● **Problem details**
What is needed is an exact copy of the data that follows.

● **Data for this task**
┄┄┄┄┄┄

/-- The unit reset of core `n`: its registers at their reset values, held, its TCMs kept (R153, R367, R369). -/
def resetCore (s : State) (n : Nat) : State :=
  holdCore (s.resetRegs (CRW_CORE_CTL.addr n) (CRW_CORE_CTL.addr n + 0x40)) n

end Sys2Proof.Machine
end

┄┄┄┄┄┄

● **Reply**
/-- The unit reset of core `n`: its registers at their reset values, held, its TCMs kept (R153, R367, R369). -/
def resetCore (s : State) (n : Nat) : State :=
  holdCore (s.resetRegs (CRW_CORE_CTL.addr n) (CRW_CORE_CTL.addr n + 0x40)) n

end Sys2Proof.Machine
end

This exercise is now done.